▶ **WORK INSTRUCTIONS**: Return the data below exactly, but only from the line containing "else if ∃ c ∈" through the line containing "(t.ports.get p).refusal = some", with both of those lines included.

▶ **DATA FOR PROCESSING**:
-- ==== Sys2Proof/Certificates/Slice0/Obligations.lean ====
section
/-!
DEFINITION. The statements for the provers. A statement about a request says what the K46 is after it, as
`answered port code tag status body state`: `state` is what the request's own rule leaves, and the response changes
port `port` alone (Obligations.AnswerFrame). The clauses about one request follow the order of its rule's checks.
-/

open Sys2Proof Sys2Proof.Machine

/-! ### The step -/

/-- A step runs the command at the front of the queue with the queue's rest. The queue is the model's own (log 17). -/
def Obligations.StepRunsFrontCommand : Prop :=
  ∀ (c : Instr) (rest : List Instr) (s : State), s.pending = c :: rest → step s = exec c { s with pending := rest }

/-- No command stops the K46, and none touches the queue. That a command whose condition does not hold does nothing is
the model's choice (log 1). -/
def Obligations.EveryCommandAnswers : Prop :=
  ∀ (c : Instr) (s : State), ∃ t, exec c s = .next t ∧ t.pending = s.pending

/-! ### Taking and answering a request -/

/-- The response to a request changes its port alone: the request state becomes ANSWERING with the response, whose
KIND is the request's plus 0x80; a refusal enters the refusal record with the request's KIND, the status and the time;
and an idle transmitter begins to send the response with the attention code composed now (log 2). The attention code
is the number of the highest-numbered condition of R177 that holds. On the line the response is a frame of R182 with
the header of R162. The CRC-16 of frames and proof records is the one of R182: from 0xFFFF the register takes each
byte's bits, most significant first, with polynomial x^16 + x^12 + x^5 + 1, and "123456789" gives 0x29B1. -/
def Obligations.AnswerFrame : Prop :=
  (∀ bytes : List Byte, crc16 bytes = serialCrc bytes) ∧
  crc16 [0x31, 0x32, 0x33, 0x34, 0x35, 0x36, 0x37, 0x38, 0x39] = 0x29B1 ∧
  (∀ (r : Response) (code : Nat),
    (TxFrame.response r code).bytes = framed ([r.kind, r.status.code, BitVec.ofNat 8 code, r.tag] ++ r.body)) ∧
  (∀ (p : Port) (kind tag : Byte) (status : Status) (body : List Byte) (s : State),
    let t := answered p kind tag status body s
    let r : Response := ⟨kind + 0x80, status, tag, body, .nothing⟩
    let refused := status ≠ .ok ∧ status ≠ .pending ∧ status ≠ .deferred
    t = { s with ports := t.ports } ∧ (∀ q, q ≠ p → t.ports.get q = s.ports.get q) ∧
    t.ports.get p = { s.ports.get p with
      request := some r
      tx := if (s.ports.get p).tx = none then some (.response r (attention s p)) else (s.ports.get p).tx
      refusal := if refused then some ⟨kind, status, s.seconds⟩ else (s.ports.get p).refusal
      refusals := if refused then min ((s.ports.get p).refusals + 1) 255 else (s.ports.get p).refusals }) ∧
  (∀ (p : Port) (s : State),
    let openStop := s.route.openStop.bind fun n => s.stops.get n
    attention s p =
      if (s.ports.get p).droppedUrgent = true then 15
      else if ∃ c : Comp, (s.watches.get c).state = .excursion ∨ (s.watches.get c).state = .recovering then 12
      else if ∃ c : Comp, (s.defrosts.get c).state = .overrun then 11
      else if ∃ d : Comp, (s.doors.get d).state = .held then 10
      else if openStop.any Stop.doorOver = true then 9
      else if ∃ d : Comp, (s.doors.get d).latch ≠ none then 8
      else if openStop.any Stop.late = true then 7
      else if ∃ i : Probe, (s.probes.get i).latch ≠ none then 6
      else if ∃ c : Comp, (s.comps.get c).latest.any (fun r => r.source == .blind) = true then 5
      else if ∃ j : HIndex,
        (s.handoffs.get j).any (fun h => h.state == .offered || h.state == .proofReady) = true then 4
      else if ∃ c ∈ s.claims, c.state = .decided ∧ c.fetched = false then 3
      else if s.defaulted = true then 2
      else if s.clockUnset = true then 1
      else 0)

/-- A request on a port whose line works: while ANSWERING it is lost and only counted; while STARTING it is answered
NOT_READY; from a role without the right it is answered NO_RIGHT. The last two change nothing else. The codes that
each role has a right to are those of R164. -/
def Obligations.RequestsAreJudged : Prop :=
  (∀ (c : Instr) (p : Port) (kind tag : Byte) (body : List Byte) (s : State),
    encodeRequest c = some (p, kind, tag, body) → s.phase ≠ .off → (s.ports.get p).rx ≠ .broken →
    (if (s.ports.get p).request ≠ none then
      exec c s = .next (s.modPort p fun ps => { ps with lost := min (ps.lost + 1) 65535 })
    else if s.phase ≠ .ready then exec c s = .next (answered p kind tag .notReady [] s)
    else if hasRight kind (s.ports.get p).role = false then exec c s = .next (answered p kind tag .noRight [] s)
    else True)) ∧
  (∀ (kind : Byte) (role : Role),
    let all := [0x02, 0x03, 0x04, 0x05, 0x07, 0x10, 0x11, 0x14, 0x16, 0x24, 0x25, 0x2E, 0x34]
    let codes : List Nat := match role with
      | .noRole => []
      | .cab => all ++ [0x15, 0x21, 0x22, 0x2C, 0x2D, 0x30, 0x31, 0x32, 0x33, 0x38, 0x3A]
      | .dock => all ++ [0x06, 0x08, 0x09, 0x12, 0x13, 0x20, 0x21, 0x22, 0x23, 0x26, 0x28, 0x29, 0x2A, 0x2B, 0x38, 0x39,
          0x3A, 0x3B, 0x3C]
      | .cooling => all ++ [0x12, 0x13, 0x15, 0x17, 0x18]
    hasRight kind role = decide (kind.toNat ∈ 0x01 :: codes))

/-- Whatever a request is refused for, the refusal changes nothing but the port's response and refusal record. -/
def Obligations.RefusalsChangeNothing : Prop :=
  ∀ (c : Instr) (p : Port) (kind tag : Byte) (body : List Byte) (s t : State) (r : Response),
    encodeRequest c = some (p, kind, tag, body) → (s.ports.get p).request = none → exec c s = .next t →
    (t.ports.get p).request = some r → r.status ≠ .ok → r.status ≠ .pending → r.status ≠ .deferred →
    sameButRefusal p s t ∧ r.kind = kind + 0x80 ∧ r.tag = tag ∧ r.after = .nothing ∧
      (t.ports.get p).refusal = some ⟨kind, r.status, s.seconds⟩

/-- Reading back the KIND, TAG and BODY that carry a request gives the request, for every operand of every request
that a frame can carry. -/
def Obligations.DecodeOfEncode : Prop :=
  ∀ (c : Instr) (p : Port) (kind tag : Byte) (body : List Byte),
    c.wellFormed = true → encodeRequest c = some (p, kind, tag, body) →
    decodeRequest p kind tag body = .request c ∧ body.length ≤ 240 ∧ definedKind kind = true

/-- The bytes of a request's frame, received one after another from HUNTING, do what the request does on a port whose
good frames count is one higher. That the request rows stand for the handover of a good frame is the model's choice
(log 16). -/
def Obligations.FrameDelivery : Prop :=
  ∀ (c : Instr) (p : Port) (kind tag : Byte) (body : List Byte) (s : State),
    c.wellFormed = true → encodeRequest c = some (p, kind, tag, body) → s.phase ≠ .off →
    (s.ports.get p).rx = .hunting →
    State.receiveAll p (requestFrame kind tag body) s =
      exec c (s.modPort p fun ps => { ps with good := min (ps.good + 1) 65535 })

/-- Received bytes that complete no frame act on their port alone: HUNTING takes 0xA5 alone; a LEN out of 2 to 242 and
a framing error abandon the frame and count it as errored; other bytes are kept; a silence of more than 20 ms abandons
the frame, and the byte after it is taken as from HUNTING. A receiver in BREAK takes no byte. A complete frame whose
CHECK differs from the CRC-16 of its bytes from LEN to the end of BODY is counted as errored, and nothing is
answered. -/
def Obligations.ReceiverBytes : Prop :=
  (∀ (p : Port) (b : Byte) (s : State) (bytes : List Byte) (silence : Nat), s.phase ≠ .off →
     let errored : PortState → PortState := fun ps => { ps with rx := .hunting, errored := min (ps.errored + 1) 65535 }
     ((s.ports.get p).rx = .broken →
       exec (.interByteTimeout p) s = .next s ∧ ∀ framingError, exec (.byteReceived p b framingError) s = .next s) ∧
     ((s.ports.get p).rx = .hunting →
       exec (.interByteTimeout p) s = .next s ∧
       exec (.byteReceived p b true) s = .next s ∧
       exec (.byteReceived p b false) s =
         .next (if b = 0xA5 then s.modPort p fun ps => { ps with rx := .inFrame [] 0 } else s)) ∧
     ((s.ports.get p).rx = .inFrame bytes silence →
       (if silence ≤ 20 then
         exec (.interByteTimeout p) s = .next s ∧
         exec (.byteReceived p b true) s = .next (s.modPort p errored) ∧
         (bytes = [] → exec (.byteReceived p b false) s =
           .next (if 2 ≤ b.toNat ∧ b.toNat ≤ 242 then s.modPort p fun ps => { ps with rx := .inFrame [b] 0 }
                  else s.modPort p errored)) ∧
         (∀ len rest, bytes = len :: rest → rest.length + 2 < len.toNat + 3 →
           exec (.byteReceived p b false) s = .next (s.modPort p fun ps => { ps with rx := .inFrame (bytes ++ [b]) 0 }))
       else
         exec (.interByteTimeout p) s = .next (s.modPort p errored) ∧
         exec (.byteReceived p b true) s = .next (s.modPort p errored) ∧
         exec (.byteReceived p b false) s = exec (.byteReceived p b false) (s.modPort p errored)))) ∧
  (∀ (p : Port) (s : State) (content : List Byte) (c1 c0 : Byte) (silence : Nat), s.phase ≠ .off →
     2 ≤ content.length → content.length ≤ 242 → silence ≤ 20 →
     (s.ports.get p).rx = .inFrame (BitVec.ofNat 8 content.length :: content ++ [c1]) silence →
     [c1, c0] ≠ halfBytes (crc16 (BitVec.ofNat 8 content.length :: content)) →
     exec (.byteReceived p c0 false) s =
       .next (s.modPort p fun ps => { ps with rx := .hunting, errored := min (ps.errored + 1) 65535 }))

/-- A taken frame whose KIND is not defined is answered BAD_REQUEST with KIND 0x80 and an empty BODY; while STARTING
it is answered NOT_READY, with a KIND that is the model's free value where the sum does not fit a byte (log 4). A good
frame that comes while the port is ANSWERING is lost. A frame with an undefined KIND does the same when it is received
byte by byte, and one whose BODY has not the length of R183 is answered BAD_REQUEST (step 4 of R162), with good frames
one higher (log 16). -/
def Obligations.UndefinedAndDiscarded : Prop :=
  let lengths : List (Nat × Nat) :=
    [(0x01, 0), (0x02, 0), (0x03, 1), (0x04, 2), (0x05, 0), (0x06, 4), (0x07, 2), (0x09, 0), (0x10, 1), (0x11, 1),
     (0x12, 1), (0x13, 1), (0x14, 1), (0x15, 1), (0x16, 1), (0x17, 1), (0x18, 1), (0x20, 8), (0x21, 5), (0x22, 6),
     (0x23, 5), (0x24, 5), (0x25, 1), (0x26, 5), (0x28, 2), (0x2A, 0), (0x2B, 0), (0x2C, 1), (0x2D, 0), (0x2E, 1),
     (0x30, 6), (0x31, 8), (0x32, 3), (0x33, 1), (0x34, 1), (0x38, 7), (0x39, 2), (0x3A, 2), (0x3B, 2), (0x3C, 0)]
  (∀ (p : Port) (kind tag : Byte) (s : State), (s.ports.get p).rx ≠ .broken →
    (definedKind kind = false → s.phase = .ready → (s.ports.get p).request = none →
      exec (.undefinedRequest p kind tag) s = .next (State.respond p kind 0x80 tag (reply .badRequest s))) ∧
    (definedKind kind = false → s.phase ≠ .ready → s.phase ≠ .off → (s.ports.get p).request = none →
      exec (.undefinedRequest p kind tag) s = .next (State.respond p kind
        (if kind.toNat < 0x80 then kind + 0x80 else Config.wideKind kind) tag (reply .notReady s))) ∧
    (s.phase ≠ .off → (s.ports.get p).request ≠ none →
      exec (.frameDiscarded p) s = .next (s.modPort p fun ps => { ps with lost := min (ps.lost + 1) 65535 }) ∧
      (definedKind kind = false → exec (.undefinedRequest p kind tag) s =
        .next (s.modPort p fun ps => { ps with lost := min (ps.lost + 1) 65535 })))) ∧
  (∀ kind : Byte, definedKind kind = decide (kind.toNat ∈ 0x08 :: 0x29 :: lengths.map Prod.fst)) ∧
  (∀ (p : Port) (kind tag : Byte) (body : List Byte) (s : State), body.length ≤ 240 → (s.ports.get p).rx = .hunting →
    let t := s.modPort p fun ps => { ps with good := min (ps.good + 1) 65535 }
    let wrongLength :=
      (∃ n, (kind.toNat, n) ∈ lengths ∧ body.length ≠ n) ∨
      kind.toNat = 0x08 ∧
        (body.length < 2 ∨ ∃ m, [6, 2, 6, 5, 19, 19][(body.headD 6).toNat]? = some m ∧ body.length ≠ 2 + m) ∨
      kind.toNat = 0x29 ∧ (body.length < 14 ∨ body.length ≠ 14 + 6 * (body.getD 13 0).toNat)
    (definedKind kind = false → s.phase ≠ .off →
      State.receiveAll p (requestFrame kind tag body) s = exec (.undefinedRequest p kind tag) t) ∧
    (wrongLength → s.takes p kind →
      State.receiveAll p (requestFrame kind tag body) s = .next (answered p kind tag .badRequest [] t)))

▶ **FINISHED TASK**:
      else if ∃ c ∈ s.claims, c.state = .decided ∧ c.fetched = false then 3
      else if s.defaulted = true then 2
      else if s.clockUnset = true then 1
      else 0)

/-- A request on a port whose line works: while ANSWERING it is lost and only counted; while STARTING it is answered
NOT_READY; from a role without the right it is answered NO_RIGHT. The last two change nothing else. The codes that
each role has a right to are those of R164. -/
def Obligations.RequestsAreJudged : Prop :=
  (∀ (c : Instr) (p : Port) (kind tag : Byte) (body : List Byte) (s : State),
    encodeRequest c = some (p, kind, tag, body) → s.phase ≠ .off → (s.ports.get p).rx ≠ .broken →
    (if (s.ports.get p).request ≠ none then
      exec c s = .next (s.modPort p fun ps => { ps with lost := min (ps.lost + 1) 65535 })
    else if s.phase ≠ .ready then exec c s = .next (answered p kind tag .notReady [] s)
    else if hasRight kind (s.ports.get p).role = false then exec c s = .next (answered p kind tag .noRight [] s)
    else True)) ∧
  (∀ (kind : Byte) (role : Role),
    let all := [0x02, 0x03, 0x04, 0x05, 0x07, 0x10, 0x11, 0x14, 0x16, 0x24, 0x25, 0x2E, 0x34]
    let codes : List Nat := match role with
      | .noRole => []
      | .cab => all ++ [0x15, 0x21, 0x22, 0x2C, 0x2D, 0x30, 0x31, 0x32, 0x33, 0x38, 0x3A]
      | .dock => all ++ [0x06, 0x08, 0x09, 0x12, 0x13, 0x20, 0x21, 0x22, 0x23, 0x26, 0x28, 0x29, 0x2A, 0x2B, 0x38, 0x39,
          0x3A, 0x3B, 0x3C]
      | .cooling => all ++ [0x12, 0x13, 0x15, 0x17, 0x18]
    hasRight kind role = decide (kind.toNat ∈ 0x01 :: codes))

/-- Whatever a request is refused for, the refusal changes nothing but the port's response and refusal record. -/
def Obligations.RefusalsChangeNothing : Prop :=
  ∀ (c : Instr) (p : Port) (kind tag : Byte) (body : List Byte) (s t : State) (r : Response),
    encodeRequest c = some (p, kind, tag, body) → (s.ports.get p).request = none → exec c s = .next t →
    (t.ports.get p).request = some r → r.status ≠ .ok → r.status ≠ .pending → r.status ≠ .deferred →
    sameButRefusal p s t ∧ r.kind = kind + 0x80 ∧ r.tag = tag ∧ r.after = .nothing ∧
      (t.ports.get p).refusal = some ⟨kind, r.status, s.seconds⟩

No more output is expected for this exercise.